### WORK ITEM
Going down the data below, set down exactly the line with "p).reg = s.reg := rfl" and each line after it through the line with "p).evUp = s.evUp := rfl"; no other lines.

-- -- --

/-! ### The clock moved on, and the outcome of a command -/

@[simp] theorem State.free_at (s : State) (t : Nat) : (s.at t).free = s.free := rfl
@[simp] theorem State.free_stamp (s : State) (c : Nat) (p : List Instr) : (s.stamp c p).free = s.free := rfl
@[simp] theorem State.pwr_at (s : State) (t : Nat) : (s.at t).pwr = s.pwr := rfl
@[simp] theorem State.pwr_stamp (s : State) (c : Nat) (p : List Instr) : (s.stamp c p).pwr = s.pwr := rfl
@[simp] theorem State.held_at (s : State) (t : Nat) : (s.at t).held = s.held := rfl
@[simp] theorem State.held_stamp (s : State) (c : Nat) (p : List Instr) : (s.stamp c p).held = s.held := rfl
@[simp] theorem State.reg_at (s : State) (t : Nat) : (s.at t).reg = s.reg := rfl
@[simp] theorem State.reg_stamp (s : State) (c : Nat) (p : List Instr) : (s.stamp c p).reg = s.reg := rfl
@[simp] theorem State.force_at (s : State) (t : Nat) : (s.at t).force = s.force := rfl
@[simp] theorem State.force_stamp (s : State) (c : Nat) (p : List Instr) : (s.stamp c p).force = s.force := rfl
@[simp] theorem State.shadow_at (s : State) (t : Nat) : (s.at t).shadow = s.shadow := rfl
@[simp] theorem State.shadow_stamp (s : State) (c : Nat) (p : List Instr) : (s.stamp c p).shadow = s.shadow := rfl
@[simp] theorem State.staged_at (s : State) (t : Nat) : (s.at t).staged = s.staged := rfl
@[simp] theorem State.staged_stamp (s : State) (c : Nat) (p : List Instr) : (s.stamp c p).staged = s.staged := rfl
@[simp] theorem State.evSeq_at (s : State) (t : Nat) : (s.at t).evSeq = s.evSeq := rfl
@[simp] theorem State.evSeq_stamp (s : State) (c : Nat) (p : List Instr) : (s.stamp c p).evSeq = s.evSeq := rfl
@[simp] theorem State.evq_at (s : State) (t : Nat) : (s.at t).evq = s.evq := rfl
@[simp] theorem State.evq_stamp (s : State) (c : Nat) (p : List Instr) : (s.stamp c p).evq = s.evq := rfl
@[simp] theorem State.evUp_at (s : State) (t : Nat) : (s.at t).evUp = s.evUp := rfl
@[simp] theorem State.evUp_stamp (s : State) (c : Nat) (p : List Instr) : (s.stamp c p).evUp = s.evUp := rfl
@[simp] theorem State.evLost_at (s : State) (t : Nat) : (s.at t).evLost = s.evLost := rfl
@[simp] theorem State.evLost_stamp (s : State) (c : Nat) (p : List Instr) : (s.stamp c p).evLost = s.evLost := rfl
@[simp] theorem State.detected_at (s : State) (t : Nat) : (s.at t).detected = s.detected := rfl
@[simp] theorem State.detected_stamp (s : State) (c : Nat) (p : List Instr) : (s.stamp c p).detected = s.detected := rfl
@[simp] theorem State.pmr_at (s : State) (t : Nat) : (s.at t).pmr = s.pmr := rfl
@[simp] theorem State.pmr_stamp (s : State) (c : Nat) (p : List Instr) : (s.stamp c p).pmr = s.pmr := rfl
@[simp] theorem State.flash_at (s : State) (t : Nat) : (s.at t).flash = s.flash := rfl
@[simp] theorem State.flash_stamp (s : State) (c : Nat) (p : List Instr) : (s.stamp c p).flash = s.flash := rfl
@[simp] theorem State.sns_at (s : State) (t : Nat) : (s.at t).sns = s.sns := rfl
@[simp] theorem State.sns_stamp (s : State) (c : Nat) (p : List Instr) : (s.stamp c p).sns = s.sns := rfl
@[simp] theorem State.pfe_at (s : State) (t : Nat) : (s.at t).pfe = s.pfe := rfl
@[simp] theorem State.pfe_stamp (s : State) (c : Nat) (p : List Instr) : (s.stamp c p).pfe = s.pfe := rfl
@[simp] theorem State.tdc_at (s : State) (t : Nat) : (s.at t).tdc = s.tdc := rfl
@[simp] theorem State.tdc_stamp (s : State) (c : Nat) (p : List Instr) : (s.stamp c p).tdc = s.tdc := rfl
@[simp] theorem State.tbs_at (s : State) (t : Nat) : (s.at t).tbs = s.tbs := rfl
@[simp] theorem State.tbs_stamp (s : State) (c : Nat) (p : List Instr) : (s.stamp c p).tbs = s.tbs := rfl
@[simp] theorem State.seq_at (s : State) (t : Nat) : (s.at t).seq = s.seq := rfl
@[simp] theorem State.seq_stamp (s : State) (c : Nat) (p : List Instr) : (s.stamp c p).seq = s.seq := rfl
@[simp] theorem State.evb_at (s : State) (t : Nat) : (s.at t).evb = s.evb := rfl
@[simp] theorem State.evb_stamp (s : State) (c : Nat) (p : List Instr) : (s.stamp c p).evb = s.evb := rfl
@[simp] theorem State.hst_at (s : State) (t : Nat) : (s.at t).hst = s.hst := rfl
@[simp] theorem State.hst_stamp (s : State) (c : Nat) (p : List Instr) : (s.stamp c p).hst = s.hst := rfl
@[simp] theorem State.accum_at (s : State) (t : Nat) : (s.at t).accum = s.accum := rfl
@[simp] theorem State.accum_stamp (s : State) (c : Nat) (p : List Instr) : (s.stamp c p).accum = s.accum := rfl
@[simp] theorem State.cmp_at (s : State) (t : Nat) : (s.at t).cmp = s.cmp := rfl
@[simp] theorem State.cmp_stamp (s : State) (c : Nat) (p : List Instr) : (s.stamp c p).cmp = s.cmp := rfl
@[simp] theorem State.que_at (s : State) (t : Nat) : (s.at t).que = s.que := rfl
@[simp] theorem State.que_stamp (s : State) (c : Nat) (p : List Instr) : (s.stamp c p).que = s.que := rfl
@[simp] theorem State.cab_at (s : State) (t : Nat) : (s.at t).cab = s.cab := rfl
@[simp] theorem State.cab_stamp (s : State) (c : Nat) (p : List Instr) : (s.stamp c p).cab = s.cab := rfl
@[simp] theorem State.edc_at (s : State) (t : Nat) : (s.at t).edc = s.edc := rfl
@[simp] theorem State.edc_stamp (s : State) (c : Nat) (p : List Instr) : (s.stamp c p).edc = s.edc := rfl
@[simp] theorem State.trg_at (s : State) (t : Nat) : (s.at t).trg = s.trg := rfl
@[simp] theorem State.trg_stamp (s : State) (c : Nat) (p : List Instr) : (s.stamp c p).trg = s.trg := rfl
@[simp] theorem State.lnk_at (s : State) (t : Nat) : (s.at t).lnk = s.lnk := rfl
@[simp] theorem State.lnk_stamp (s : State) (c : Nat) (p : List Instr) : (s.stamp c p).lnk = s.lnk := rfl
@[simp] theorem State.tre_at (s : State) (t : Nat) : (s.at t).tre = s.tre := rfl
@[simp] theorem State.tre_stamp (s : State) (c : Nat) (p : List Instr) : (s.stamp c p).tre = s.tre := rfl
@[simp] theorem State.hka_at (s : State) (t : Nat) : (s.at t).hka = s.hka := rfl
@[simp] theorem State.hka_stamp (s : State) (c : Nat) (p : List Instr) : (s.stamp c p).hka = s.hka := rfl
@[simp] theorem State.flt_at (s : State) (t : Nat) : (s.at t).flt = s.flt := rfl
@[simp] theorem State.flt_stamp (s : State) (c : Nat) (p : List Instr) : (s.stamp c p).flt = s.flt := rfl
@[simp] theorem State.eth_at (s : State) (t : Nat) : (s.at t).eth = s.eth := rfl
@[simp] theorem State.eth_stamp (s : State) (c : Nat) (p : List Instr) : (s.stamp c p).eth = s.eth := rfl
@[simp] theorem State.ctl_at (s : State) (t : Nat) : (s.at t).ctl = s.ctl := rfl
@[simp] theorem State.ctl_stamp (s : State) (c : Nat) (p : List Instr) : (s.stamp c p).ctl = s.ctl := rfl
@[simp] theorem State.lastRead_at (s : State) (t : Nat) : (s.at t).lastRead = s.lastRead := rfl
@[simp] theorem State.lastRead_stamp (s : State) (c : Nat) (p : List Instr) : (s.stamp c p).lastRead = s.lastRead := rfl
@[simp] theorem State.out_at (s : State) (t : Nat) : (s.at t).out = s.out := rfl
@[simp] theorem State.out_stamp (s : State) (c : Nat) (p : List Instr) : (s.stamp c p).out = s.out := rfl
@[simp] theorem State.pending_at (s : State) (t : Nat) : (s.at t).pending = s.pending := rfl
@[simp] theorem State.clock_at (s : State) (t : Nat) : (s.at t).clock = max s.clock t := by
  unfold State.at; simp only; split <;> omega
@[simp] theorem State.clock_stamp (s : State) (c : Nat) (p : List Instr) : (s.stamp c p).clock = c := rfl
@[simp] theorem State.pending_stamp (s : State) (c : Nat) (p : List Instr) : (s.stamp c p).pending = p := rfl
@[simp] theorem State.rd_at (s : State) (t : Nat) (f : Fld) (i : Nat) : (s.at t).rd f i = s.rd f i := rfl
@[simp] theorem State.rdSh_at (s : State) (t : Nat) (f : Fld) (i : Nat) : (s.at t).rdSh f i = s.rdSh f i := rfl
@[simp] theorem State.rd_stamp (s : State) (c : Nat) (p : List Instr) (f : Fld) (i : Nat) :
    (s.stamp c p).rd f i = s.rd f i := rfl
@[simp] theorem State.rdSh_stamp (s : State) (c : Nat) (p : List Instr) (f : Fld) (i : Nat) :
    (s.stamp c p).rdSh f i = s.rdSh f i := rfl

/-! ### The short forms of reads and writes -/

@[simp] theorem State.wrB_eq (s : State) (f : Fld) (i : Nat) (b : Bool) : s.wrB f i b = s.wr f i (b2n b) := rfl
@[simp] theorem State.wrBit_eq (s : State) (f : Fld) (i n : Nat) (b : Bool) :
    s.wrBit f i n b = s.wr f i (setBit (s.rd f i) n b) := rfl
@[simp] theorem State.wrS_eq (s : State) (f : Fld) (i : Nat) (x : Int) : s.wrS f i x = s.wr f i (toU f.desc.width x) := rfl
@[simp] theorem State.bump_eq (s : State) (f : Fld) (i n : Nat) : s.bump f i n = s.wr f i (s.rd f i + n) := rfl
@[simp] theorem State.bumpSat_eq (s : State) (f : Fld) (i n : Nat) :
    s.bumpSat f i n = s.wr f i (satN (2 ^ f.desc.width - 1) (s.rd f i + n)) := rfl
@[simp] theorem State.flag_eq (s : State) (f : Fld) (i : Nat) : s.flag f i = (s.rd f i != 0) := rfl
@[simp] theorem State.rdBit_eq (s : State) (f : Fld) (i n : Nat) : s.rdBit f i n = bit (s.rd f i) n := rfl
@[simp] theorem State.rdS_eq (s : State) (f : Fld) (i : Nat) : s.rdS f i = sgn f.desc.width (s.rd f i) := rfl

-- -- --

### ANSWER FOR THIS EXERCISE
@[simp] theorem State.reg_stamp (s : State) (c : Nat) (p : List Instr) : (s.stamp c p).reg = s.reg := rfl
@[simp] theorem State.force_at (s : State) (t : Nat) : (s.at t).force = s.force := rfl
@[simp] theorem State.force_stamp (s : State) (c : Nat) (p : List Instr) : (s.stamp c p).force = s.force := rfl
@[simp] theorem State.shadow_at (s : State) (t : Nat) : (s.at t).shadow = s.shadow := rfl
@[simp] theorem State.shadow_stamp (s : State) (c : Nat) (p : List Instr) : (s.stamp c p).shadow = s.shadow := rfl
@[simp] theorem State.staged_at (s : State) (t : Nat) : (s.at t).staged = s.staged := rfl
@[simp] theorem State.staged_stamp (s : State) (c : Nat) (p : List Instr) : (s.stamp c p).staged = s.staged := rfl
@[simp] theorem State.evSeq_at (s : State) (t : Nat) : (s.at t).evSeq = s.evSeq := rfl
@[simp] theorem State.evSeq_stamp (s : State) (c : Nat) (p : List Instr) : (s.stamp c p).evSeq = s.evSeq := rfl
@[simp] theorem State.evq_at (s : State) (t : Nat) : (s.at t).evq = s.evq := rfl
@[simp] theorem State.evq_stamp (s : State) (c : Nat) (p : List Instr) : (s.stamp c p).evq = s.evq := rfl
@[simp] theorem State.evUp_at (s : State) (t : Nat) : (s.at t).evUp = s.evUp := rfl
@[simp] theorem State.evUp_stamp (s : State) (c : Nat) (p : List Instr) : (s.stamp c p).evUp = s.evUp := rfl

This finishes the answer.